A significant body of unpublished data form the applicant's laboratory indicate that RNA binding proteins (RBP) of the zfp36 family play a role in thymic development and selection. We want to find the mechanism through which these RBP function. We will use well-characterised TCR transgenes which will allow lineage choice to be monitored. Importantly, the TCRs chosen will enable experiments to be performed using peptide MHC stimulation delivered by APC or tetramers and for the OT1 TCR there are a set of peptides of varying affinity which mediate positive and negative selection of thymocytes. These peptide MHCs will also allow signal transduction to be tested in a variety of assays such as imaging calcium flux or the phosphorylation of specific pathway components. The role of cell death will be examined by using a bim knockout system that will rescue cells dying from neglect and negative selection. Alternative/additional hypothesis including altered cytokine signalling can be tested using antibody based approaches for probing signal transduction (e.g. intracellular flow). The use of a GFP reporter transgene (GFP-Nur77) which acts as a reporter of TCR signal strength will allow us to examine how the signal strength of this receptor changes during development and in the absence of the RBP.
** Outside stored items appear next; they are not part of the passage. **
-- ==== Sys2Proof/Tests/Slice0.lean ====
section
/-! SUPPORT. The model's own tests: worked examples of the spec, single steps, ill-formed commands, and for each statement with hypotheses a
state and operands that meet them. -/

open Sys2Proof Sys2Proof.Machine Sys2Proof.Tests

set_option Elab.async false

/-! ### Worked examples of the spec -/

/-- Chapter 06, the generator test vector: two steps from state 1. -/
theorem test_lane_generator : lstep 1 = 0x40822041 ∧ lstep 0x40822041 = 0x100041060C011441 ∧
    (ldraw 4 1).1 = 0 ∧ (ldraw 4 0x40822041).1 = 1 ∧ (ldraw 16 0x40822041).1 = 0x1000 := by decide
/-- Chapter 06, Table 6.2: E4M3 conversions to the nearest. -/
theorem test_table_6_2_rne : fpE4M3.convert (.ofInt 17) .rne false = (0x58, false) ∧ fpE4M3.convert (.ofInt 19) .rne false = (0x5A, false) ∧
    fpE4M3.convert (.ofInt 464) .rne false = (0x7E, false) ∧ fpE4M3.convert (.ofInt 470) .rne false = (0x7E, true) ∧
    fpE4M3.convert (.ofInt 470) .rne true = (0x7F, true) ∧ fpE4M3.convert (.fin true 1 (-10)) .rne false = (0x80, false) := by decide
/-- Chapter 06, Table 6.2: stochastic conversions round up from the stated draw on, 450.0 only at r = 15. -/
theorem test_table_6_2_sr : fpE4M3.convert (.ofInt 17) (.sr 4 7) false = (0x58, false) ∧ fpE4M3.convert (.ofInt 17) (.sr 4 8) false = (0x59, false) ∧
    fpE4M3.convert (.ofInt 450) (.sr 4 14) false = (0x7E, false) ∧ fpE4M3.convert (.ofInt 450) (.sr 4 15) false = (0x7E, true) := by decide
/-- Chapter 05: FP4 codes 0x7 and 0xB under scale byte 0x7A are 0.1875 and -0.046875; UINT4 codes with zero point 9. -/
theorem test_expand : (expand 2 0 (fun _ => 0) 0x7 (some 0x7A)).cmp (.fin false 3 (-4)) = 0 ∧
    (expand 2 0 (fun _ => 0) 0xB (some 0x7A)).cmp (.fin true 3 (-6)) = 0 ∧
    (elemVal 1 9 (fun _ => 0) 0x3).cmp (.ofInt (-6)) = 0 ∧ (elemVal 5 200 (fun _ => 0) 0x05).cmp (.ofInt (-195)) = 0 := by decide
/-- Chapter 05: a packed FP4 tile with B32 scales takes 2,176 bytes. -/
theorem test_tile_size : packedSize 2 2 = 2176 := by decide
/-- Chapter 07, the softmax example: 4/9 from 1 / 2.25, then BF16 codes. -/
theorem test_softmax : bf16Of (fmul 0x3F800000 (fdiv 0x3F800000 0x40100000)).1 = 0x3EE4 ∧
    bf16Of (fmul 0x3E800000 (fdiv 0x3F800000 0x40100000)).1 = 0x3DE4 := by decide +kernel
/-- Chapter 07, the meter example: block 48 has s = 48 and mse 3.0; block 2,068 has s = 25,600 and mse 1,600.0. -/
theorem test_meter_blocks :
    meterBlock ((List.replicate 12 ((0x42200000 : Word), (0x42280000 : Word))) ++ List.replicate 4 (0x42200000, 0x42200000)) =
      (0x42400000, 0x46C80000, 0, 0x40400000) ∧
    meterBlock (List.replicate 16 ((0x42200000 : Word), (0 : Word))) = (0x46C80000, 0x46C80000, 0, 0x44C80000) := by decide +kernel
/-- Chapter 12: a first step at the BF16 statistic 2^-7 is 1/8 of an ulp, so SR-16 rounds it up from r = 57,344 on. -/
theorem test_row_statistic : fpBF16.convert (.fin false 1025 (-17)) .rne true = (0x3C00, false) ∧
    fpBF16.convert (.fin false 1025 (-17)) (.sr 16 57343) true = (0x3C00, false) ∧
    fpBF16.convert (.fin false 1025 (-17)) (.sr 16 57344) true = (0x3C01, false) := by decide
/-- Chapter 02: a due frame past the wrap is 32 frames ahead; one exactly 2^31 ahead counts as past. -/
theorem test_due_frame : sdiff (0xFFFFFFF0 : Word) 0x10 = 32 ∧ sdiff (0xFFFFFFF0 : Word) 0x7FFFFFF0 < 0 := by decide
/-- The check values of the named CRCs on "123456789" (CRC-8/SMBUS and CRC-16/IBM-3740, R61 and R81). -/
theorem test_crc : crc8 [0x31, 0x32, 0x33, 0x34, 0x35, 0x36, 0x37, 0x38, 0x39] = 0xF4 ∧
    crc16 [0x31, 0x32, 0x33, 0x34, 0x35, 0x36, 0x37, 0x38, 0x39] = 0x29B1 := by decide +kernel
This class of RBP is able to bind to the ARE which is found in the 3'UTR of10% of mRNAs. Bioinformatics predictions based on sequence features alone have failed to identify the consequential targets of these RBP making it essential to define direct targets through empirical measurements. To do this we will use the iCLIP method which is well-established in the Turner lab. We will then discover how direct and indirect targets are changed in abundance using RNAseq data.

Overall, this project will allow the integration of an important new layer of control of gene expression into our understanding of the molecular regulation of thymocyte development.
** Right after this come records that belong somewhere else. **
-- ==== Sys2Proof/Machine/StateChan.lean ====
section
/-! DEFINITION. The types of Millrace channels (chapter "Millrace DMA"). -/

namespace Sys2Proof.Machine

/-- A channel's state (R403). -/
inductive ChanMode where
  | idle
  | loaded
  | running
  | waiting
  | stopping
  | halted
  deriving DecidableEq, Repr

/-- A pointer register: space 0 host, 1 Millpond, 2 LPDDR5X (R404). -/
structure Ptr where
  space : Nat
  addr : BitVec 64
  deriving DecidableEq, Repr

/-- A shape register (R410). -/
structure Shape where
  line : Nat
  lines : Nat
  stride : Int
  deriving DecidableEq, Repr

/-- The CRC accumulator (R415): its kind, its side (true for DESTINATION) and its register. -/
structure Crc where
  kind : Nat
  dst : Bool
  value : Nat
  deriving DecidableEq, Repr

/-- A wait slot (R421). -/
structure WaitSlot where
  kind : Nat
  index : Nat
  count : Nat
  deriving DecidableEq, Repr

/-- An open loop: the index of its LOOP and the passes left, 0 for unbounded (R411). -/
structure OpenLoop where
  at_ : Nat
  left : Nat
  unbounded : Bool
  deriving DecidableEq, Repr

/-- What an arrival point holds until the read-back completes (R424). -/
inductive Arrival where
  | entry
  | slot
  | fence
  | endRun
  | stop
  deriving DecidableEq, Repr

/-- A WAIT in progress (R422): its slot and count, whether it fails with CONTINUE, and its deadline. -/
structure Waiting where
  slot : Nat
  count : Nat
  goOn : Bool
  deadline : Option Nat
  deriving DecidableEq, Repr

/-- A Millrace channel (R403 to R436). -/
structure Chan where
  mode : ChanMode
  enabled : Bool
  quiet : Bool
  borrowed : Bool
  /-- It halted in a borrow: CHAN_CTRL stop returns it to IDLE (R433). -/
  copyHalt : Bool
  goRefused : Bool
  waitFailed : Bool
  slotDropped : Bool
  ctrlIgnored : Bool
  queue : Nat
  share : Nat
  /-- The Sluice buckets in eighths of a byte, as they stood at `bucketAt`, in `State.elapsed` ticks (R426). -/
  readBucket : Nat
  writeBucket : Nat
  bucketAt : Nat
  /-- The programme as Valtyn read it, 16 bytes an instruction, its buffer, and the loop depth of each index (R405). -/
  programme : List Byte
  progAddr : Nat
  progMill : Bool
  depths : List Nat
  ptrs : Vector Ptr 8
  shapes : Vector Shape 4
  runId : Word
  crc : Option Crc
  loops : List OpenLoop
  slots : Vector WaitSlot 8
  /-- Queued runs: entry point and the job key by which its queue knows the run until its final entry. -/
  queued : List (Nat × Word)
  runKey : Word
  nextKey : Word
  pc : Nat
  bytes : Nat
  entryBytes : Nat
  lastHost : Option Nat
  arrival : Option Arrival
  wait : Option Waiting
  keptStatus : Nat
  haltCause : Nat
  haltStatus : Nat
  haltSpace : Nat
  haltWrite : Bool
  haltAddr : Nat
  lastCrc : Word
  runs : Word
  latchBytesHi : Word
  /-- A disable owes its QUIET notice: the runs cancelled (R429). -/
  quietOwed : Option Nat
  /-- A stop has been accepted while an arrival point is in progress (R427). -/
  stopAfter : Bool
  deriving DecidableEq, Repr

end Sys2Proof.Machine
end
The research we have conducted into the biology of RNA binding proteins is opening up a new area of molecular immunology. We have been taking a variety of approaches to develop the importance of this area. These include publishing high quality basic science papers; writing reviews and presenting the work at meetings and workshops whenever the opportunity will arise. Through mentoring we are developing the careers of a new generation of scientists who see the importance of this area of regulation. A pertinent example is Dr Dan Hodson who did his PhD in my lab and is now an MRC-funded clinical research fellow. This research area is starting to interest the pharmaceutical industry as it has potential to reveal drug targets in both cancer and inflammation/allergy. Through understanding the basic molecular mechanisms of differentiation we may identify new ways of manipulating these pathways.

The project provides an excellent training opportunity for Dr Katharina Vogel. This stems from the opportunity to delve deeply into the molecular mechanisms of T cell development and differentiation-a topic that is at the forefront of immunology. Furthermore, she will train in advanced molecular biology and bioinformatics approaches, skills that are essential to develop in order to further her career and to maximise her impact in science in the research. By combining her in vivo skills with molecular and bioinformatics know-how she will be well placed to undertake research in any leading university or commercial entity. Dr Vogel will also have the opportunity to further her personal and professional development, in partnership with the University of Cambridge and the Babraham Institute. Careers advice and guidance is available, in addition to on-site training courses in Bioinformatics and Flow Cytometry run by BI facility heads, as well as training in presentation making, grant writing skills and public engagement.